- Work to complete -
Only one portion of the data is to be written out: from the line bearing "s1.takeItem r t" through the line bearing "(List.range (o.bodyLenM1 + 1)).any". Write it exactly as it appears.

[Saved entries]
━━━━━━
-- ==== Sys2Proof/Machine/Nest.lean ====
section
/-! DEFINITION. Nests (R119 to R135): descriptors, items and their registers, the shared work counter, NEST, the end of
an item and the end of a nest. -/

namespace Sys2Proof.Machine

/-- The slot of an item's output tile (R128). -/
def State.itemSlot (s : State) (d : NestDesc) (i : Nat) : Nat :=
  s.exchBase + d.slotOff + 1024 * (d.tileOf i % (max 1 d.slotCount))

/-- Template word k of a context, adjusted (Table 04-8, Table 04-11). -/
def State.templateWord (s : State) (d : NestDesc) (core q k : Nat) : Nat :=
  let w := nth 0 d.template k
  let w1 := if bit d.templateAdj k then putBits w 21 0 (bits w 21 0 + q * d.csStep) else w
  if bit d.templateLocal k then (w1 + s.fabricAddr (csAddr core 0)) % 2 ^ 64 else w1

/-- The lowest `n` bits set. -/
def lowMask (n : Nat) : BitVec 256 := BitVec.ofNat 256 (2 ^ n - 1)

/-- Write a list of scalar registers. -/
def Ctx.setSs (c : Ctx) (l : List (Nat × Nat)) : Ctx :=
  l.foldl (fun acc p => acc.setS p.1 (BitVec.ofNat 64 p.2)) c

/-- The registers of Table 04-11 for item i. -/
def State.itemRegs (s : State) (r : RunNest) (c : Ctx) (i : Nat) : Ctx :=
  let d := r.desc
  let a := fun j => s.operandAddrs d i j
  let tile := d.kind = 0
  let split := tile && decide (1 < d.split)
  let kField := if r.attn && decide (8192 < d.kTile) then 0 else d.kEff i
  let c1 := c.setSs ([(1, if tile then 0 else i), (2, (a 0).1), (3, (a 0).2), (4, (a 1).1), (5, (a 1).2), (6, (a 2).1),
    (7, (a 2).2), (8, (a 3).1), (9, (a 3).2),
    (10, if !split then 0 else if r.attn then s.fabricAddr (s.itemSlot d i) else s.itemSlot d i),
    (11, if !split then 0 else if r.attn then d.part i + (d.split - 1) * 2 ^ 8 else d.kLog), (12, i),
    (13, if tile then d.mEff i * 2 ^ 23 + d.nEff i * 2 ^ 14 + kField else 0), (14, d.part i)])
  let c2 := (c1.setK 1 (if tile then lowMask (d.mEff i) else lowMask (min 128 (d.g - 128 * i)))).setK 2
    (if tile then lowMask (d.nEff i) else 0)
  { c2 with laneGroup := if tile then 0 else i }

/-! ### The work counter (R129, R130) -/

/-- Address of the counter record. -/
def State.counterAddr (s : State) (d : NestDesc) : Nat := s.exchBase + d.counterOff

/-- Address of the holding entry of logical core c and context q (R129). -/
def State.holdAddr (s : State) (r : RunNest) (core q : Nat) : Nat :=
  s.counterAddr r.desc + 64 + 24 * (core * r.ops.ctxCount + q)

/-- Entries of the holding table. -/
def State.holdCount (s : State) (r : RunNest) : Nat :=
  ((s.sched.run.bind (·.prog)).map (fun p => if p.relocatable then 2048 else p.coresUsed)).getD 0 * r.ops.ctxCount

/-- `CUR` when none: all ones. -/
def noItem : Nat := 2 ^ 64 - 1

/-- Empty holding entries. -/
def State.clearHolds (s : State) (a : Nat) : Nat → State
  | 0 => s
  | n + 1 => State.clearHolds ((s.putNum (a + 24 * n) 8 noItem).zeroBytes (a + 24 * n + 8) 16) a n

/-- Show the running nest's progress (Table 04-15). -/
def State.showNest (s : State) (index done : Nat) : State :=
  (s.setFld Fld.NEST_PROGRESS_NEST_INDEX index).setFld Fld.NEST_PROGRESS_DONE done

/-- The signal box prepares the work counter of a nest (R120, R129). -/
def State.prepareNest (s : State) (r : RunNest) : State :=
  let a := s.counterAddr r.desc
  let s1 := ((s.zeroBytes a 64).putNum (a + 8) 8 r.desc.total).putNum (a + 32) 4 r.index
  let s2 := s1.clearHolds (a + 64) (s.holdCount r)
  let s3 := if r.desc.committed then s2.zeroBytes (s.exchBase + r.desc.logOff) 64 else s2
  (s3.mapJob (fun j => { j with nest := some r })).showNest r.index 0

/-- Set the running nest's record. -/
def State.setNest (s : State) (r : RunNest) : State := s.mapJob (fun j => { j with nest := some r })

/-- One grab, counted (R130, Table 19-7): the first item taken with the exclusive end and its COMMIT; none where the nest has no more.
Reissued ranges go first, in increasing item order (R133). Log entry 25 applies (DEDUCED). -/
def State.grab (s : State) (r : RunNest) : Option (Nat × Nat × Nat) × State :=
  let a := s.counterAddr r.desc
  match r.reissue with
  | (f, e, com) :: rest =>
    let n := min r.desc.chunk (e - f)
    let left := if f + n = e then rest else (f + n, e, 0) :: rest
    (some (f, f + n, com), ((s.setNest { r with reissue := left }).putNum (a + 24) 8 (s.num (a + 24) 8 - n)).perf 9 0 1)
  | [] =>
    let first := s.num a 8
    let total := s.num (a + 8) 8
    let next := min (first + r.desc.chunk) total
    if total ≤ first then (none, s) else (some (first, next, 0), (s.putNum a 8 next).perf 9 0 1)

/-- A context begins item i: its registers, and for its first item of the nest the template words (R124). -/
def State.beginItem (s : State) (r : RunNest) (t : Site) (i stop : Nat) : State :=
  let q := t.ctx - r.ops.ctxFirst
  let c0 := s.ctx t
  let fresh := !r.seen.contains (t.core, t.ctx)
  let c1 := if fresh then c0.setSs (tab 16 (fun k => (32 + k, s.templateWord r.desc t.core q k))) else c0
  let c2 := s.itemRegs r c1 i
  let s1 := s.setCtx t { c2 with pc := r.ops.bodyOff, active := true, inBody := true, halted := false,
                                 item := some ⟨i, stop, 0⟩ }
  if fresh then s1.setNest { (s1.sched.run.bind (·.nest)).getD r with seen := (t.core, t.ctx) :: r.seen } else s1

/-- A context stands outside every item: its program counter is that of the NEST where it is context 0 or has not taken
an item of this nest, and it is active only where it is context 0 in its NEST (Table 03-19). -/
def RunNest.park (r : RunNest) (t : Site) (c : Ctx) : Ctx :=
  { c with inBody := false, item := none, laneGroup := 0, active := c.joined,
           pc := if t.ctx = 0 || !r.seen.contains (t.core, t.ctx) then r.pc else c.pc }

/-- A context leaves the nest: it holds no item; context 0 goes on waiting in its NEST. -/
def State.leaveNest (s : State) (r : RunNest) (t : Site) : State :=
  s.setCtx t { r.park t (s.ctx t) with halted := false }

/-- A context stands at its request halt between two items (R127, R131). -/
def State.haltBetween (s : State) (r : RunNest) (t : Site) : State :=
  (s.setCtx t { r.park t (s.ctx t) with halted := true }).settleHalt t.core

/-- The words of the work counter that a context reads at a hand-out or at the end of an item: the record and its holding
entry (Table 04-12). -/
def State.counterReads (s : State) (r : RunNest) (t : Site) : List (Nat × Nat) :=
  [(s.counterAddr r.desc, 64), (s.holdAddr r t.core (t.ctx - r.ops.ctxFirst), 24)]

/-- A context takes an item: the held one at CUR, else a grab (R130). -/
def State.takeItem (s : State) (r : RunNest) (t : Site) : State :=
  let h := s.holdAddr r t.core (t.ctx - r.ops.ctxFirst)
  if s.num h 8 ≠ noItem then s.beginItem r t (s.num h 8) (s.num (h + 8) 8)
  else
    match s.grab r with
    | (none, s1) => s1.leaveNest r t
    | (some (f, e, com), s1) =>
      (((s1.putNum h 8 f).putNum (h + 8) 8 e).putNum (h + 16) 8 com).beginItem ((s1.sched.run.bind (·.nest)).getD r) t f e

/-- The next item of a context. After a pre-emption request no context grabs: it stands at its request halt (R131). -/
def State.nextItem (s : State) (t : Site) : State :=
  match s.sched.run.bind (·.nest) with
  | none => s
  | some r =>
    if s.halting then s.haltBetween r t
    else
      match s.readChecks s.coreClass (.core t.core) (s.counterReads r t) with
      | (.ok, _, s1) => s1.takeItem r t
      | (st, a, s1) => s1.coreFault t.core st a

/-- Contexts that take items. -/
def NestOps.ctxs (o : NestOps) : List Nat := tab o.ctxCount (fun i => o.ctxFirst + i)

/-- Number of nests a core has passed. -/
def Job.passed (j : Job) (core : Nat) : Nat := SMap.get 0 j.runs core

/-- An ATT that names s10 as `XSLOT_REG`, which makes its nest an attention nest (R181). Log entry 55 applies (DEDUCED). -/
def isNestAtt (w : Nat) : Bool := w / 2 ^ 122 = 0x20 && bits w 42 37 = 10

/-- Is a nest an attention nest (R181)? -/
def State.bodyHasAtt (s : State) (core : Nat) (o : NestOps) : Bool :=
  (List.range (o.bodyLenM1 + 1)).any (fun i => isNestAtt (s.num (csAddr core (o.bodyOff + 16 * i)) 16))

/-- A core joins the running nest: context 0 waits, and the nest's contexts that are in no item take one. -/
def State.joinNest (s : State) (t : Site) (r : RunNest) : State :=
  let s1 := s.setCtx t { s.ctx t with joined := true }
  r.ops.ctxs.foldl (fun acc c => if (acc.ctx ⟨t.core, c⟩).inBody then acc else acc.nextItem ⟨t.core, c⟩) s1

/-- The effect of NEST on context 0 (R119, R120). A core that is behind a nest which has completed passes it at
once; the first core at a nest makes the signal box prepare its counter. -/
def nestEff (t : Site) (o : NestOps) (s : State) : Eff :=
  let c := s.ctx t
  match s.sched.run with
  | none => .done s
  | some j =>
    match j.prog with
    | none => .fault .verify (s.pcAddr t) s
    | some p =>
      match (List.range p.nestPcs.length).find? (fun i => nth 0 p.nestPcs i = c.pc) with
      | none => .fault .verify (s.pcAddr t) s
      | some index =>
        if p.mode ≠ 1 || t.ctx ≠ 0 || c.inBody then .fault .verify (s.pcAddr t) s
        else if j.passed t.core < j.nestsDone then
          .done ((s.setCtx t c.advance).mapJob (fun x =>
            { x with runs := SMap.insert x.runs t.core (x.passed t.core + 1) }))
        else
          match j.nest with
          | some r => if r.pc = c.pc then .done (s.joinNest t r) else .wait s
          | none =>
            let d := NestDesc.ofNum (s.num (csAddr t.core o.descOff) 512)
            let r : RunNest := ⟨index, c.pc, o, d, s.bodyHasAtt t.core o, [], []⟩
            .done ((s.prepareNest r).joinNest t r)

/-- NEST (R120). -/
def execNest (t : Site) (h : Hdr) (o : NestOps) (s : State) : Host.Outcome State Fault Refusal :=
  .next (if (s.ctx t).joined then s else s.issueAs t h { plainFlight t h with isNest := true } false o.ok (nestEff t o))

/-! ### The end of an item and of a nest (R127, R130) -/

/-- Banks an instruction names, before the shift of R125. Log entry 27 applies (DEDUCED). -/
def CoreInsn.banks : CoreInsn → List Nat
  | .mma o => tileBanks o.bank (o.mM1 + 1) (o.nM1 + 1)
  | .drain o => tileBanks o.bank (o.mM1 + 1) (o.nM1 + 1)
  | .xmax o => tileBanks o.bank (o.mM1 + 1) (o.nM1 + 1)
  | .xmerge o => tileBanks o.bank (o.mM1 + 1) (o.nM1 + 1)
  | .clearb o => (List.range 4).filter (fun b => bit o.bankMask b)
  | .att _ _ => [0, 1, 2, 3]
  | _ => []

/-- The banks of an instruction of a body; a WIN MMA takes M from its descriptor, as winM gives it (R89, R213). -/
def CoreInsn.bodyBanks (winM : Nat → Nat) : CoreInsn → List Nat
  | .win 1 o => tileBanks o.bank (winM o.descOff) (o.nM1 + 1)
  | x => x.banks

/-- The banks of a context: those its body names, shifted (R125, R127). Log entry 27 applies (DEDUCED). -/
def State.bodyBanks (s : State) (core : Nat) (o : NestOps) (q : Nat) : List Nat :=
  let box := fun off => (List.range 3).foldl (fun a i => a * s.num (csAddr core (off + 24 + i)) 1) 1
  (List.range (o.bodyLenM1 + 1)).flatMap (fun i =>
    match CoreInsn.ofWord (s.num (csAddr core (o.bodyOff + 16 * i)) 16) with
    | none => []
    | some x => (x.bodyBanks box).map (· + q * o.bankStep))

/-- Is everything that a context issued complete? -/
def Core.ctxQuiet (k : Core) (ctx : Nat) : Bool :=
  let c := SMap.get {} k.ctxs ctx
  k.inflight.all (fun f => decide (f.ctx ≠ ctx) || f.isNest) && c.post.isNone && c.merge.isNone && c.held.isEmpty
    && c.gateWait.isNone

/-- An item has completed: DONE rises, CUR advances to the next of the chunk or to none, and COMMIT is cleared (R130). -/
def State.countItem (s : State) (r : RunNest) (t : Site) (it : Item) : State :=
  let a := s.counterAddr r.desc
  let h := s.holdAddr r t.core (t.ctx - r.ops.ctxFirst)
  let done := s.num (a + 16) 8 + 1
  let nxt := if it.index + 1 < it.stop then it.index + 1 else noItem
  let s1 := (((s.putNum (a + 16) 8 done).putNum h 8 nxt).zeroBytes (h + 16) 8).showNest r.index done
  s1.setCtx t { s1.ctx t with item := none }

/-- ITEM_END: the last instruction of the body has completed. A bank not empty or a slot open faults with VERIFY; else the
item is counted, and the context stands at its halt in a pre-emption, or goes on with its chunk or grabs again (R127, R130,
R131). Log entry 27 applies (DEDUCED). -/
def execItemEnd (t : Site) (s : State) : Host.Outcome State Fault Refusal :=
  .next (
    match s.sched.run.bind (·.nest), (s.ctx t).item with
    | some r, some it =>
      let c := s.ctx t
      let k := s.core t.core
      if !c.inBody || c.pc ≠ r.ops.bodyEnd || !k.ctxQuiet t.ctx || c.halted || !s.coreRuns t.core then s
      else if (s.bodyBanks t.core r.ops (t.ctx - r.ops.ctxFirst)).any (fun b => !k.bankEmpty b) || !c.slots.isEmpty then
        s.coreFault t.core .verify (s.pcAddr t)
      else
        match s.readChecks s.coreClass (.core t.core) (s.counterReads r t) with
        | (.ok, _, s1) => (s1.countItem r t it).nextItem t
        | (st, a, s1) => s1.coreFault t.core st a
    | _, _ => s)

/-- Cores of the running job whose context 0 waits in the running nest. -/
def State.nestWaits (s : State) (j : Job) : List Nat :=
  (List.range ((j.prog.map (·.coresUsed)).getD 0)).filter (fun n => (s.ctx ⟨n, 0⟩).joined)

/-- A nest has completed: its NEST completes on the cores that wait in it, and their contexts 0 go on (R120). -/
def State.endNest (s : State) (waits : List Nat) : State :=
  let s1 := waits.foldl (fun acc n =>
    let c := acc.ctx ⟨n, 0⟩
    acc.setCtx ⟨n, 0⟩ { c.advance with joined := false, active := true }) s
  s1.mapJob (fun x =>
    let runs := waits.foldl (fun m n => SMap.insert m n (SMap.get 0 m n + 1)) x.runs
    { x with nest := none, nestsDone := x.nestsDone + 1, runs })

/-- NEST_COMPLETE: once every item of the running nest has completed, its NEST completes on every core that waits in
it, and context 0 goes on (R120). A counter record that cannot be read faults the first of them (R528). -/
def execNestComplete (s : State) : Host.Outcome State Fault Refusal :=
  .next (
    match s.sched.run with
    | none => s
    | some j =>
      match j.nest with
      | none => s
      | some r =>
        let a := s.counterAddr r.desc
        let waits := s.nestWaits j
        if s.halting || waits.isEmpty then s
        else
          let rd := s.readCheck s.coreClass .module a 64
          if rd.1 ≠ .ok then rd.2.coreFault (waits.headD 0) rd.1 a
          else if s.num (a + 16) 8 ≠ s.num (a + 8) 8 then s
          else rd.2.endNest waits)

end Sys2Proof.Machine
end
━━━━━━
- Solution -
      | (.ok, _, s1) => s1.takeItem r t
      | (st, a, s1) => s1.coreFault t.core st a

/-- Contexts that take items. -/
def NestOps.ctxs (o : NestOps) : List Nat := tab o.ctxCount (fun i => o.ctxFirst + i)

/-- Number of nests a core has passed. -/
def Job.passed (j : Job) (core : Nat) : Nat := SMap.get 0 j.runs core

/-- An ATT that names s10 as `XSLOT_REG`, which makes its nest an attention nest (R181). Log entry 55 applies (DEDUCED). -/
def isNestAtt (w : Nat) : Bool := w / 2 ^ 122 = 0x20 && bits w 42 37 = 10

/-- Is a nest an attention nest (R181)? -/
def State.bodyHasAtt (s : State) (core : Nat) (o : NestOps) : Bool :=
  (List.range (o.bodyLenM1 + 1)).any (fun i => isNestAtt (s.num (csAddr core (o.bodyOff + 16 * i)) 16))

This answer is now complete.